* _Recorded data_
-- ==== Sys2Proof/Machine/Fabric.lean ====
section
/-! DEFINITION. Forwarding (06): tables, bundles, sprays and slot tables, VOQ entry, generated traffic,
mirror copies and ease messages. -/

namespace Sys2Proof.Machine

/-- The port is up. -/
def State.portUp (s : State) (p : Nat) : Bool := (s.port p).link == .up

/-- The port is in service: up, or retraining until the boundary at which it leaves its bundle (05 R159). -/
def State.inService (s : State) (p : Nat) : Bool :=
  (s.port p).link == .up || ((s.port p).link == .retrain && (s.port p).inBundle)

/-! ### Tables (06 R183) -/

/-- A leaf table entry of a bank. -/
def State.leafEntry (s : State) (bank leaf : Nat) : Nat :=
  s.tableNat (if bank = 0 then Obj.leafTableA.key else Obj.leafTableB.key) (4 * leaf) 4

/-- A member field of a bundle entry of a bank. -/
def State.memberField (s : State) (bank b m : Nat) : Nat :=
  s.tableNat (if bank = 0 then Obj.bundleTableA.key else Obj.bundleTableB.key) (32 * b + 2 * m) 2

/-- Port, weight, and validity of a member field. -/
def fieldPort (w : Nat) : Nat := bits w 0 10
def fieldWeight (w : Nat) : Nat := bits w 10 4
def fieldValid (w : Nat) : Bool := bit w 15

/-- The member belongs to the usable set of the latest boundary (06 R185, R188). -/
def State.memberUsable (s : State) (w : Nat) : Bool :=
  fieldValid w && decide (0 < fieldWeight w) && s.isLowest (fieldPort w)
    && (s.port (fieldPort w)).inBundle

/-- The usable members of a bundle in the active bank: (m, port, weight). -/
def State.usableMembers (s : State) (b : Nat) : List (Nat × Nat × Nat) :=
  (upTo 16).filterMap fun m =>
    let w := s.memberField s.switch.bank b m
    if s.memberUsable w then some (m, fieldPort w, fieldWeight w) else none

/-- The port that a slot of a bundle's slot table names (06 R188). -/
def slotPort (ms : List (Nat × Nat × Nat)) (i : Nat) : Option Nat :=
  let total := ms.foldl (fun c m => c + m.2.2) 0
  let x := i * total / 64
  (ms.foldl (fun (acc : Nat × Option Nat) m =>
    (acc.1 + m.2.2, if decide (acc.1 ≤ x) && decide (x < acc.1 + m.2.2) then some m.2.1 else acc.2))
    (0, none)).2

/-! ### Queues -/

/-- Cells of a flight still to be granted. -/
def Flight.left (f : Flight) : Nat := f.cells - f.granted

/-- Cells that a list of flights still holds in its queue. -/
def State.queueCells (s : State) (q : List Nat) : Nat :=
  q.foldl (fun n i => n + match s.flight i with
    | some f => f.left
    | none => 0) 0

/-- Key of a unicast VOQ. -/
def voqKey (t o k : Nat) : Nat := 512 * t + 8 * o + k

def State.voqOf (s : State) (t o k : Nat) : List Nat := Tbl.get s.switch.voq (voqKey t o k) []

/-- Append to one of the queue tables, dropping empty entries elsewhere. -/
def pushQueue (q : Tbl (List Nat)) (k i : Nat) : Tbl (List Nat) := Tbl.set q k (Tbl.get q k [] ++ [i])

/-- The queue class of a frame bound for a port (06 R168). -/
def portClass (vc : Nat) : Nat := vc

/-- The rotation of a port's members starts again: it stops being usable in the bundles of the bank (06 R186). -/
def State.unspray (s : State) (p : Nat) : State :=
  let stays := fun (e : Nat × Int) => fieldPort (s.memberField s.switch.bank (e.1 / 1024) (e.1 % 16)) != p
  { s with switch := { s.switch with spray := s.switch.spray.filter stays } }

/-- Record a new flight. -/
def State.addFlight (s : State) (f : Flight) : State × Nat :=
  let i := s.switch.nextFlight
  ({ s with switch := { s.switch with
      flights := Tbl.set s.switch.flights i { f with since := s.tb1Ns }, nextFlight := i + 1 } }, i)

/-- Put a flight into its stall's unicast VOQ toward an output stall. -/
def State.pushVoq (s : State) (t o k i : Nat) : State :=
  { s with switch := { s.switch with voq := pushQueue s.switch.voq (voqKey t o k) i } }

/-- Output stall of a route. -/
def Route.output : Route → Nat
  | .unicast p _ => p / 16
  | .home t => t
  | .multicast _ _ => 0

/-! ### Member choice (06 R185 to R188) -/

/-- Key of a smooth rotation's state. -/
def sprayKey (b t m : Nat) : Nat := 16 * (64 * b + t) + m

* _To do_
Set all of the data down again exactly.

* _Problem solution_
-- ==== Sys2Proof/Machine/Fabric.lean ====
section
/-! DEFINITION. Forwarding (06): tables, bundles, sprays and slot tables, VOQ entry, generated traffic,
mirror copies and ease messages. -/

namespace Sys2Proof.Machine

/-- The port is up. -/
def State.portUp (s : State) (p : Nat) : Bool := (s.port p).link == .up

/-- The port is in service: up, or retraining until the boundary at which it leaves its bundle (05 R159). -/
def State.inService (s : State) (p : Nat) : Bool :=
  (s.port p).link == .up || ((s.port p).link == .retrain && (s.port p).inBundle)

/-! ### Tables (06 R183) -/

/-- A leaf table entry of a bank. -/
def State.leafEntry (s : State) (bank leaf : Nat) : Nat :=
  s.tableNat (if bank = 0 then Obj.leafTableA.key else Obj.leafTableB.key) (4 * leaf) 4

/-- A member field of a bundle entry of a bank. -/
def State.memberField (s : State) (bank b m : Nat) : Nat :=
  s.tableNat (if bank = 0 then Obj.bundleTableA.key else Obj.bundleTableB.key) (32 * b + 2 * m) 2

/-- Port, weight, and validity of a member field. -/
def fieldPort (w : Nat) : Nat := bits w 0 10
def fieldWeight (w : Nat) : Nat := bits w 10 4
def fieldValid (w : Nat) : Bool := bit w 15

/-- The member belongs to the usable set of the latest boundary (06 R185, R188). -/
def State.memberUsable (s : State) (w : Nat) : Bool :=
  fieldValid w && decide (0 < fieldWeight w) && s.isLowest (fieldPort w)
    && (s.port (fieldPort w)).inBundle

/-- The usable members of a bundle in the active bank: (m, port, weight). -/
def State.usableMembers (s : State) (b : Nat) : List (Nat × Nat × Nat) :=
  (upTo 16).filterMap fun m =>
    let w := s.memberField s.switch.bank b m
    if s.memberUsable w then some (m, fieldPort w, fieldWeight w) else none

/-- The port that a slot of a bundle's slot table names (06 R188). -/
def slotPort (ms : List (Nat × Nat × Nat)) (i : Nat) : Option Nat :=
  let total := ms.foldl (fun c m => c + m.2.2) 0
  let x := i * total / 64
  (ms.foldl (fun (acc : Nat × Option Nat) m =>
    (acc.1 + m.2.2, if decide (acc.1 ≤ x) && decide (x < acc.1 + m.2.2) then some m.2.1 else acc.2))
    (0, none)).2

/-! ### Queues -/

/-- Cells of a flight still to be granted. -/
def Flight.left (f : Flight) : Nat := f.cells - f.granted

/-- Cells that a list of flights still holds in its queue. -/
def State.queueCells (s : State) (q : List Nat) : Nat :=
  q.foldl (fun n i => n + match s.flight i with
    | some f => f.left
    | none => 0) 0

/-- Key of a unicast VOQ. -/
def voqKey (t o k : Nat) : Nat := 512 * t + 8 * o + k

def State.voqOf (s : State) (t o k : Nat) : List Nat := Tbl.get s.switch.voq (voqKey t o k) []

/-- Append to one of the queue tables, dropping empty entries elsewhere. -/
def pushQueue (q : Tbl (List Nat)) (k i : Nat) : Tbl (List Nat) := Tbl.set q k (Tbl.get q k [] ++ [i])

/-- The queue class of a frame bound for a port (06 R168). -/
def portClass (vc : Nat) : Nat := vc

/-- The rotation of a port's members starts again: it stops being usable in the bundles of the bank (06 R186). -/
def State.unspray (s : State) (p : Nat) : State :=
  let stays := fun (e : Nat × Int) => fieldPort (s.memberField s.switch.bank (e.1 / 1024) (e.1 % 16)) != p
  { s with switch := { s.switch with spray := s.switch.spray.filter stays } }

/-- Record a new flight. -/
def State.addFlight (s : State) (f : Flight) : State × Nat :=
  let i := s.switch.nextFlight
  ({ s with switch := { s.switch with
      flights := Tbl.set s.switch.flights i { f with since := s.tb1Ns }, nextFlight := i + 1 } }, i)

/-- Put a flight into its stall's unicast VOQ toward an output stall. -/
def State.pushVoq (s : State) (t o k i : Nat) : State :=
  { s with switch := { s.switch with voq := pushQueue s.switch.voq (voqKey t o k) i } }

/-- Output stall of a route. -/
def Route.output : Route → Nat
  | .unicast p _ => p / 16
  | .home t => t
  | .multicast _ _ => 0

/-! ### Member choice (06 R185 to R188) -/

/-- Key of a smooth rotation's state. -/
def sprayKey (b t m : Nat) : Nat := 16 * (64 * b + t) + m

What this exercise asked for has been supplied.